Current surface water temperatures range from 25.8°C to 27.8°C, with increases of up to 0.4°C at depths below 150 meters from 2001 to 2020. Climate change projections for 2100 suggest warming trends of up to 4°C, particularly in the northern region, which may disrupt nutrient cycling and exacerbate thermal stratification, adversely affecting local fisheries that provide approximately 40% of animal protein for surrounding communities. Increased wind speeds, projected to double in some scenarios, could enhance nutrient mixing, but may also lead to complex ecological responses.
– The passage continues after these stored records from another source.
-- ==== Sys2Proof/Machine/Names.lean ====
section
/-! DEFINITION. The dictionary's objects by the names the spec gives them (R5). An object is a class, an instance and a
member; each name below is the number its owning table gives it. -/
namespace Sys2Proof.Machine

/-- An object number: class, instance and member (R5). -/
structure Obj where
  cls : Nat
  inst : Nat
  mem : Nat
  deriving DecidableEq, Repr

/-- The 28-bit object number of R5. -/
def Obj.number (o : Obj) : Nat := o.cls * 0x100000 + o.inst * 0x100 + o.mem

/-- The object that a 28-bit number names (R5). -/
def Obj.ofNumber (n : Nat) : Obj := ⟨n / 0x100000 % 256, n / 0x100 % 0x1000, n % 0x100⟩

/-- The key of an object's slot in the model's register store. -/
def Obj.key (o : Obj) : Nat := o.inst * 0x10000 + o.cls * 0x100 + o.mem

namespace O
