/-- What a flit or frame time sends: an entry of a replay, a new unit, or none (IDLE). -/
def State.nextUnit (s : State) (l : Nat) (errs : List Nat) : Option Flit × State :=
  let r := s.link l
  match r.rpos with
  | some i =>
    match r.replay[i]? with
    | some f =>
      let s := s.setLink l (fun r => { r with rpos := if i + 1 < r.replay.length then some (i + 1) else none })
      (some { f with again := true, serial := r.serial }, s.count32 (O.REPLAYED l))
    | none => (none, s.setLink l (fun r => { r with rpos := none }))
  | none =>
    let full := decide (s.get (O.LL_REPLAY_DEPTH (llSet l)) ≤ s.get (O.LL_OUTSTANDING l))
    if full then
      (none, if r.stalled then s else (s.count32 (O.STALLS l)).setLink l (fun r => { r with stalled := true }))
    else
      let s := if r.stalled then s.setLink l (fun r => { r with stalled := false }) else s
      if l < 32 then
        let out := s.packFlit l 9 18 errs []
        if out.1.isEmpty then (none, out.2)
        else
          let n := out.2.sendNew l out.1 none
          (some n.1, n.2)
      else
        match r.frames with
        | f :: rest =>
          if 0 < (s.linkLoop l 0).available then
            let s := s.setLinkLoop l 0 (fun k => { k with available := k.available - 1, consumed := (k.consumed + 1) % 2 ^ 32 })
            let n := (s.setLink l (fun r => { r with frames := rest })).sendNew l [] (some f)
            (some n.1, n.2)
          else (none, s)
        | [] => (none, s)

/-- Fill the bypass slot of this flit time (R330); a TIME_SYNC takes its stamp now. -/
def State.fillBypass (s : State) (l : Nat) : State :=
  let r := s.link l
  match pickBypass r.bypass r.flits r.creditTurn with
  | none => s
  | some b =>
    let d := linkDie l
    let b' := { b with args := if b.type = bTimeSync then [s.now d, (s.time d).sub, b.args.headD 0] else b.args,
                       serial := r.serial }
    let s := if b.type = bCredit then s.setLink l (fun r => { r with creditTurn := b.args.headD 0 + 1 }) else s
    if l < 32 then s.setLink l (fun r => { r with bypass := r.bypass.erase b, bwire := r.bwire ++ [b'] })
    else (s.setLink l (fun r => { r with bypass := r.bypass.erase b })).send (.ihBypass (l - 32) b'.type b'.args)

/-- The channels whose CREDIT is due in this flit time: all of them every 64 flit times (R330). -/
def State.dueCredits (s : State) (l : Nat) : State :=
  let r := s.link l
  if r.flits % 64 = 0 ∧ l < 32 then
    forEach (List.range 5) (fun vc s => s.sendCredit l vc) s
  else if r.flits % 64 = 0 then s.pushBypass l bCredit 0 [0, (s.linkLoop l 0).returnedTx, 0, 0]
  else s

/-- A cell waits for a credit at a link end (R218). -/
def State.creditWait (s : State) (l : Nat) : Bool :=
  (List.range 5).any (fun vc =>
    (s.link l).queue.any (fun m => m.vc == vc && m.marker.isNone) && (s.linkLoop l vc).available == 0)

/-- One flit or frame time of a sender (R316, R320, R324). `errs` are the errors found in the cells of the messages that it packs. -/
def fxFlitSend (l : Nat) (errs : List Nat) (s : State) : State :=
  if s.linkIsUp l then
    let s := s.setLink l (fun r => { r with flits := r.flits + 1, serial := r.serial + 1,
                                            slots := r.slots + (if l < 32 then 1 else 0) })
    let d := linkDie l
    let s := if l < 32 ∧ s.creditWait l = true then s.perfCount d evD2dCreditWait (l % 4) noTenant 1 else s
    let out := (s.dueCredits l).nextUnit l errs
    let s := out.2
    let s := match out.1 with
      | some f =>
        let s := s.perfCount d evD2dData (l % 4) noTenant (if l < 32 then 1 else 0)
        let s := match f.frame with | some x => s.send (.frame (l - 32) (frameBytes x (f.seq.getD 0) f.again)) | none => s
        if l < 32 then s.setLink l (fun r => { r with wire := r.wire ++ [f] })
        else s.setLink l (fun r => { r with slots := r.slots + 1 })
      | none =>
        if l < 32 then
          (s.perfCount d evD2dIdle (l % 4) noTenant 1).setLink l
            (fun r => { r with wire := r.wire ++ [({ serial := r.serial } : Flit)] })
        else s
    s.fillBypass l
  else s
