/-- The message that a device's response to a request is: data or a completion of CXL.mem, or a completion of CXL.io with its status
and, of a read or an AtomicOp, its data (R101, R229). -/
def Msg.response (r : Msg) (tag status data : Nat) (poison : Bool) (stamp : Nat) : Msg :=
  let io := r.channel == 7
  let type : MsgType := if io then .ioCpl status else r.kind.answerType 0
  let len := if status ≠ 0 then 0 else if r.kind = .read then (if io then r.len else 64) else if r.kind = .atomic then r.resultLen else 0
  { r with type := type, opcode := if io then (if len = 0 then 0x0A else 0x4A) else type.code, channel := if io then 7 else if r.kind = .read then 4 else 3,
           data := data % 256 ^ max 64 len, len := len, mask := 0, poison := poison, tag := tag, metered := false,
           origin := stamp, cell := 0 }

/-- A response from a device takes a cell of its port (R101, R215). -/
def fxDeviceResponse (p tag status data : Nat) (poison : Bool) (s : State) : State :=
  if s.role p = roleDownstream ∧ s.carries p = true then
    let t := s.tagSlot p (tag % 4096)
    let m := t.msg.response tag status data poison (s.stamp (dieOfPort p))
    let got := s.receiveCell p m
    let s := got.2.observe p 0 m
    if tag / 4096 % 16 = s.get (O.LINK_EPOCH p) ∧ t.state = 1 then s.takeResponse p tag status m.data poison got.1 m.len
    else (s.takeResponse p tag status data poison got.1 m.len).freeCell (dieOfPort p) got.1
  else s

/-- One of the two writes of a mirrored write is done (R140). -/
def State.mirrorDone (s : State) (d n data : Nat) (poison synthetic : Bool) : State :=
  let k := 2 ^ 20 * d + n / 2
  match s.rq.mirror.find k with
  | none => s
  | some w =>
    let s := if n % 2 = 1 && poison then s.migAbort w.slot stPoison else s
    let w := if n % 2 = 0 then { w with srcDone := true, synthetic := synthetic, why := if synthetic then data else 0, poison := poison && !synthetic }
             else { w with dstDone := true }
    if w.srcDone && (w.dstDone || s.get (O.MIG_STATE w.slot) == migAborted) then
      { s with rq := { s.rq with mirror := s.rq.mirror.drop k } }.owe (.deliver d w.owner .write w.why w.poison w.synthetic 0)
    else { s with rq := { s.rq with mirror := s.rq.mirror.place k w } }

/-- Mirrored writes of a slot that has aborted wait for their source only (R140, R143). -/
def State.mirrorAbandon (s : State) : State :=
  forEach s.rq.mirror (fun e s =>
    if s.get (O.MIG_STATE e.2.slot) = migAborted then
      (if e.2.srcDone then
        { s with rq := { s.rq with mirror := s.rq.mirror.drop e.1 } }.owe
          (.deliver (e.1 / 2 ^ 20) e.2.owner .write e.2.why e.2.poison e.2.synthetic 0)
       else { s with rq := { s.rq with mirror := s.rq.mirror.place e.1 { e.2 with dstDone := true } } })
    else s) s

/-! ## CXL.io completions -/

/-- The charge of R240: the payload, or the data asked for, in units of 64 bytes. -/
def ioCharge (len : Nat) : Nat := max 64 ((len + 63) / 64 * 64)

/-- Status of a CXL.io completion: Successful, Unsupported Request, Completer Abort. -/
def cplOk : Nat := 0
def cplUr : Nat := 1
def cplCa : Nat := 4
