/-- The home of a die loses its SRAM while its datapath runs: what waits or is in service there is let go, and no request is dropped
(R156, R182). The memory writes of absorbed writebacks go on. -/
def State.refuseHomes (s : State) (d : Nat) : State :=
  let gone := (s.dir.queue ++ s.dir.txn.map (fun t => t.req) ++ s.dir.stalled.map (fun t => t.req)).filter (fun q => q.die == d && !q.needsNoSram)
  let s := { s with dir := { s.dir with queue := s.dir.queue.filter (fun q => q.die != d || q.needsNoSram),
                                        txn := s.dir.txn.filter (fun t => t.req.die != d || t.req.needsNoSram),
                                        stalled := s.dir.stalled.filter (fun t => t.req.die != d),
                                        snoop := s.dir.snoop.filter (fun b => b.die != d) } }
  (forEach gone (fun q s => s.refuseHome q) s).endWritebacks

/-- The directory's SRAM is cleared (R156, R175, R182). -/
def State.clearDirectory (s : State) : State :=
  { s with dir := { s.dir with entry := [], lru := [], rot := [], clearing := List.range s.dies, clearAt := s.elapsed 0 } }.put O.DIR_STATE 1

/-- Clearing ends (R182). -/
def fxDirCleared (s : State) : State :=
  if s.get O.DIR_STATE = 1 then { s with dir := { s.dir with clearing := [] } }.put O.DIR_STATE 2 else s

/-- The walker reads an entry in a cycle that no sweep needs (R178); `last` ends a pass. -/
def fxScrub (d set way err : Nat) (last : Bool) (s : State) : State :=
  if s.homeServes d ∧ !(s.dir.sweep.any (fun w => w.die == d && w.started && !w.done)) then
    let k := entryKey d (set % 2 ^ 18) (way % 16)
    let s := s.entryError k err
    let due := match s.dir.lastScrub.find d with | some t => decide (t + s.get O.SCRUB_PERIOD ≤ s.elapsed d) | none => true
    if last && due then { s with dir := { s.dir with lastScrub := s.dir.lastScrub.place d (s.elapsed d) } }.wrap32 (O.SCRUB_PASSES d) else s
  else s

end Sys2Proof.Machine
end

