/-- Write bytes of a queue's ring or notification ring, as `kind` 3, 4 or 5. The answer is the status that stops it, if any. -/
def State.queueWrite (s : State) (q e kind index a n data : Nat) : Nat × State :=
  let d := s.queueDie q
  if s.get (O.Q_SPACE q) = 1 then
    match s.hostAccess q with
    | .inr st => (st, s)
    | .inl p => (stOk, s.ioUpstream q e p a n true data)
  else
    match s.mvGuard d e mpuW a n with
    | some bad => (stProtection, s.mpuRefuse d (mpuEngine d e) (0x200 + 4 * d + e) 2 bad)
    | none =>
      if s.mvCheck a ≠ stOk then (s.mvCheck a, s.mvRefuse d a (0x200 + 4 * d + e) 2)
      else
        let off := a % 64
        let (id, s) := s.mvFresh
        let (cell, s) := s.moverCell d e
        let s := s.addReq { id := id, kind := kind, die := d, engine := e, queue := q, index := index, line := a, write := true, cell := 0, drop := false,
                            result := none, epoch := s.nowEpoch }
        (stOk, s.mvSend d e q id a true (data * 256 ^ off) ((2 ^ n - 1) * 2 ^ off) false cell)

/-- The ring address of a descriptor index (R289). -/
def State.slotAddr (s : State) (q i : Nat) : Nat := s.get (O.Q_RING_BASE q) + 64 * (i % max (s.get (O.Q_RING_SIZE q)) 1)

/-- Post the notification of a completion, or merge it where the ring is full (R302, R303). An entry in HOST space counts when it is
posted, one in FABRIC space when its write is acknowledged, so that its interrupt comes after it (R304). -/
def State.notify (s : State) (x : MvDesc) : State :=
  let q := x.queue
  let size := s.get (O.Q_NTF_SIZE q)
  if size ≠ 0 ∧ ((x.word 0).testBit 16 ∨ x.status ≠ stOk) then
    let pi := s.get (O.Q_NTF_PI q)
    if (pi + 2 ^ 32 - s.get (O.Q_NTF_ACK q)) % 2 ^ 32 = size then
      let s := ((s.setBit (O.Q_NTF_STATUS q) 0 true).count32 (O.Q_NTF_LOST q)).setQueue q (fun r => { r with merged := r.merged + 1 })
      let s := (s.setBit O.MV_EVENTS 1 true).raise (s.queueDie q * 512 + F.NTF_OVERFLOW) (channelId 10 q) 0 0xFFFF 0
      s.countNote q
    else
      let m := min (s.queue q).merged 0xFFFF
      let w0 := (1 - pi / size % 2) * 2 ^ 63 + x.status * 2 ^ 48 + bitsOf (x.word 0) 47 32 * 2 ^ 32 + x.index
      let w1 := m * 2 ^ 48 + (if m = 0 then 0 else 2 ^ 47)
      let (st, s) := s.queueWrite q x.engine 5 x.index (s.get (O.Q_NTF_BASE q) + 16 * (pi % size)) 16 (w0 + w1 * 2 ^ 64)
      let s := (s.put (O.Q_NTF_PI q) ((pi + 1) % 2 ^ 32)).setQueue q (fun r => { r with merged := 0 })
      if st ≠ stOk then s.haltQueue q st 5 else if s.get (O.Q_SPACE q) = 1 then s.countNote q else s
  else s

/-- Q_CI advances over consecutive completed indices (R291). -/
def State.advanceCi (s : State) (q fuel : Nat) : State :=
  match fuel with
  | 0 => s
  | fuel + 1 =>
    let i := s.get (O.Q_CI q)
    match s.desc q i with
    | some x =>
      if x.phase = 5 then
        let s := { s with mv := { s.mv with desc := s.mv.desc.filter (fun y => !(y.queue == q && y.index == i)) } }
        State.advanceCi (s.put (O.Q_CI q) ((i + 1) % 2 ^ 32)) q fuel
      else s
    | none => s

/-- A descriptor completes: the counts, Q_CI, the halt of HALT_ON_ERROR and the notification (R291, R301, R307). -/
def State.completeDesc (s : State) (x : MvDesc) (recordStatus : Nat) : State :=
  let q := x.queue
  let d := s.queueDie q
  let s := s.setDesc q x.index (fun y => { y with phase := 5 })
  let s := (s.count32 (O.Q_COMPLETED q)).count32 (O.E_DESCRIPTORS d x.engine)
  let s := s.perfCount d evMvDesc x.engine (s.mvTenant q) 1
  let s := if x.status = stOk then s else s.perfCount d evMvErrors x.engine (s.mvTenant q) 1
  let s := s.advanceCi q 65537
  let s := if recordStatus ≠ stOk then s.haltQueue q recordStatus 4
           else if (x.word 0).testBit 17 ∧ x.status ≠ stOk then s.haltQueue q x.status 1 else s
  s.notify x

/-- Words 1–7 of a finished descriptor's record are written (R301). -/
def fxDescriptorComplete (q i : Nat) (s : State) : State :=
  match s.desc q i with
  | none => s
  | some x =>
    if x.phase ≠ 2 ∨ s.queueRoom q (s.slotAddr q i) 2 x.engine = false then s
    else
      let s := s.setDesc q i (fun x => { x with doneAt := s.stamp (s.queueDie q) })
      let ws := s.recordWords { x with doneAt := s.stamp (s.queueDie q) }
      let data := (List.range 7).foldl (fun a k => a + ws.getD (k + 1) 0 * 2 ^ (64 * k)) 0
      let (st, s) := s.queueWrite q x.engine 3 i (s.slotAddr q i + 8) 56 data
      if st ≠ stOk then s.completeDesc { x with phase := 3 } st
      else s.setDesc q i (fun x => { x with phase := 3 })

/-- Word 0 is written once the first write is acknowledged, or at once after a posted one (R301). -/
def fxRecordWord0 (q i : Nat) (s : State) : State :=
  match s.desc q i with
  | none => s
  | some x =>
    if x.phase ≠ 3 then s
    else
      let first := s.mv.req.find? (fun r => r.kind == 3 && r.queue == q && r.index == i)
      let waits := match first with | some r => r.result.isNone | none => false
      if waits || !s.queueRoom q (s.slotAddr q i) 2 x.engine then s
      else
        let st := match first with | some r => (match r.result with | some (_, _, e) => e | none => stOk) | none => stOk
        let s := match first with | some r => s.dropReq r.id | none => s
        if st ≠ stOk then s.completeDesc x st
        else
          let (st, s) := s.queueWrite q x.engine 4 i (s.slotAddr q i) 8 ((s.recordWords x).getD 0 0)
          s.completeDesc x st

/-- Q_NTF_DELAY after the first unsignalled notification an MSI is sent (R304). -/
def fxNtfDelayExpiry (q : Nat) (s : State) : State :=
  if 0 < (s.queue q).notes ∧ (s.queue q).noteAt + s.get (O.Q_NTF_DELAY q) ≤ s.elapsed (s.queueDie q) then s.queueMsi q else s

/-! ## Queue registers and commands (R303, R305, R306, R309) -/

/-- A write of Q_NTF_ACK is refused (R303). -/
def State.ntfAckStatus (s : State) (q v : Nat) : Nat :=
  if (s.get (O.Q_NTF_PI q) + 2 ^ 32 - v % 2 ^ 32) % 2 ^ 32 ≤ s.get (O.Q_NTF_SIZE q) then stOk else stBadValue
def fxNtfAck (q v : Nat) (s : State) : State := s.put (O.Q_NTF_ACK q) v

/-- The status of a Q_CTRL command (R306). -/
def State.queueCtrlStatus (s : State) (q v : Nat) : Nat :=
  let st := s.get (O.Q_STATE q)
  match v with
  | 1 =>
    if st = qDraining then stBusy
    else if st = qHalted ∧ s.queueIdle q = false then stNotIdle
    else if s.get (O.Q_RING_SIZE q) = 0 then stBadValue
    else stOk
  | 2 => stOk
  | 3 => stOk
  | 4 => if st = qEnabled ∨ st = qDraining then stBusy else if s.queueIdle q = false then stNotIdle else stOk
  | _ => stBadValue

/-- Q_CTRL ENABLE: fetch resumes at Q_FETCH after the next doorbell. -/
def fxQueueEnable (q : Nat) (s : State) : State :=
  if s.get (O.Q_STATE q) = qEnabled then s
  else ((s.put (O.Q_STATE q) qEnabled).put (O.Q_ERROR q) 0).setQueue q (fun r => { r with live := false })

/-- Q_CTRL DISABLE. -/
def fxQueueDisable (q : Nat) (s : State) : State :=
  if s.get (O.Q_STATE q) = qEnabled ∨ s.get (O.Q_STATE q) = qHalted then (s.put (O.Q_STATE q) qDraining).queueRest q else s

/-- Started descriptors of a queue, or of an engine, stop with ABORTED (R306, R312). -/
def State.abortStarted (s : State) (p : MvDesc → Bool) : State :=
  let mine := s.mv.desc.filter (fun x => x.phase == 1 && p x)
  forEach mine (fun x s =>
    let s := s.setDesc x.queue x.index (fun y => { y with stop := true, status := stAborted })
    let d := s.queueDie x.queue
    let s := if (s.engine d x.engine).current = some (x.queue, x.index) then s.setEngine d x.engine (fun r => { r with current := none }) else s
    (s.dropUnwritten x).finishDesc x.queue x.index) s

/-- Take up the acknowledged last writes of a queue's descriptors that have issued every line: one that an ABORT meets in the same
core cycle completes with its own status (R306). -/
def State.takeAcked (s : State) (q : Nat) : State :=
  let done := fun (r : MvReq) => r.kind == 0 && r.queue == q && r.write && r.result.isSome &&
    (match s.desc q r.index with | some x => decide (x.total ≤ x.next) && (s.unwritten x).isEmpty | none => false)
  forEach (s.mv.req.filter done) (fun r s => fxMoverLineDone r.die r.engine r.id s) s

/-- Q_CTRL ABORT. -/
def fxQueueAbort (q : Nat) (s : State) : State :=
  let s := ((s.takeAcked q).abortUnstarted q).abortStarted (fun x => x.queue == q)
  if s.get (O.Q_STATE q) = qDisabled then s else (s.put (O.Q_STATE q) qDraining).queueRest q

/-- A queue reset (R309). -/
def State.resetQueue (s : State) (q : Nat) : State :=
  let s := (((((s.put (O.Q_FETCH q) 0).put (O.Q_CI q) 0).put (O.Q_PI_SEEN q) 0).put (O.Q_NTF_PI q) 0).put (O.Q_NTF_ACK q) 0)
  let s := ((s.put (O.Q_NTF_STATUS q) 0).put (O.Q_ERROR q) 0).put (O.Q_STATE q) qDisabled
  { s with mv := { s.mv with queue := s.mv.queue.drop q, desc := s.mv.desc.filter (fun x => x.queue != q) } }
def fxQueueReset (q : Nat) (s : State) : State := s.resetQueue q

/-- The effect of a Q_CTRL command. -/
def fxQueueCtrl (q v : Nat) (s : State) : State :=
  match v with
  | 1 => fxQueueEnable q s
  | 2 => fxQueueDisable q s
  | 3 => fxQueueAbort q s
  | _ => fxQueueReset q s

/-- An engine's microcode detects an internal error (R312). It goes on counting the MOVER cells that its lines in flight still hold (R296). -/
def fxEngineFault (d e : Nat) (s : State) : State :=
  let s := s.abortStarted (fun x => s.queueDie x.queue == d && x.engine == e)
  let s := s.setEngine d e (fun r => { cells := r.cells })
  ((s.count32 (O.E_FAULTS d e)).setBit O.MV_EVENTS 2 true).raise (d * 512 + F.ENGINE_FAULT) (channelId 9 (4 * d + e)) 0 (0x200 + 4 * d + e) 0

/-- The mover of a die on its entry into SAFE (R308, R417). -/
def State.moverSafe (s : State) (d : Nat) : State :=
  let s := s.abortStarted (fun x => s.queueDie x.queue == d)
  let mine := (s.regs.filter (fun c => decide (c.1 / 0x100 % 0x100 = 0x38 ∧ c.1 % 0x100 = 1))).map (fun c => c.1 / 0x10000)
  forEach (mine.filter (fun q => s.queueDie q == d)) (fun q s =>
    let s := s.abortUnstarted q
    if s.get (O.Q_STATE q) = qEnabled then s.haltQueue q stAborted 1 else s) s

/-- The upstream port of a host has dropped: its queues' reads of host memory fail (R307). -/
def State.hostReadsLost (s : State) (p : Nat) : State :=
  let lost := s.mv.req.filter (fun r => (r.kind == 1 || r.kind == 2) && s.get (O.Q_SPACE r.queue) == 1 &&
    (match s.queueTenant r.queue with | some t => s.tenantHost t == s.get (O.HOST_ID p) | none => false))
  forEach lost (fun r s => (s.dropReq r.id).haltQueue r.queue stLinkDown (r.kind + 1)) s

/-- A reset whose reach covers a die's mover: its descriptors are discarded and its objects return to their defaults (R309). A
migration that one of its engines copied returns to MIRROR (R141). -/
def State.resetMover (s : State) (d : Nat) : State :=
  let mine := fun q => s.queueDie q == d
  let s := forEach (s.mv.desc.filter (fun x => mine x.queue && x.phase == 1 && x.opcode == opMigrate && s.get (O.MIG_STATE x.mslot) == migCopying))
    (fun x s => s.put (O.MIG_STATE x.mslot) migMirror) s
  let s := forEach (s.mv.req.filter (fun r => mine r.queue)) (fun r s => s.freeCell r.die r.cell) s
  let s := s.clearWhere (fun o => (o.cls == 0x38 && mine o.inst) || (o.cls == 0x39 && o.inst / 4 == d && decide (o.inst < 0x100)))
  { s with mv := { s.mv with req := s.mv.req.filter (fun r => !mine r.queue), desc := s.mv.desc.filter (fun x => !mine x.queue),
                             queue := s.mv.queue.filter (fun x => !mine x.1), engine := s.mv.engine.filter (fun x => x.1 / 4 != d),
                             ptr := s.mv.ptr.drop d } }

/-! ## What the mover's registers show (R305, R312, R313) -/

def State.queuesWith (s : State) (st : Nat) : Nat :=
  (s.regs.filter (fun c => decide (c.1 / 0x100 % 0x100 = 0x38 ∧ c.1 % 0x100 = 1 ∧ c.2.toNat = st))).length
def State.engineState (s : State) (d e : Nat) : Nat :=
  if (s.engine d e).current.isSome ∨ 0 < s.engineLines d e ∨ s.mv.desc.any (fun x => x.phase == 1 && x.engine == e && s.queueDie x.queue == d) then 1 else 0
def State.engineQueue (s : State) (d e : Nat) : Nat := (s.engine d e).queue.getD 0xFFFF

end Sys2Proof.Machine
end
Our sediment core analysis reveals that productivity and nutrient availability correlate with upwelling and hydroclimatic conditions, especially in offshore areas (Core 6A). A nearshore core (1A) indicates steady warming from 1850 to 2016, while another nearshore core close to a small river (53A) shows temperature fluctuations and productivity influenced by terrigenous input. These findings suggest that nearshore productivity, particularly near river inputs, may respond differently to climate change than open-water areas, impacting ecosystem dynamics.

 Additionally, sediment cores provide insights into the effects of future changes in rainfall, which pose modeling challenges due to the lack of data on these anticipated changes. Our study underscores the need for a multi-proxy approach across various lake habitats, combined with data-driven modeling, to enhance understanding of circulation and productivity changes over time, especially in the context of global climate change.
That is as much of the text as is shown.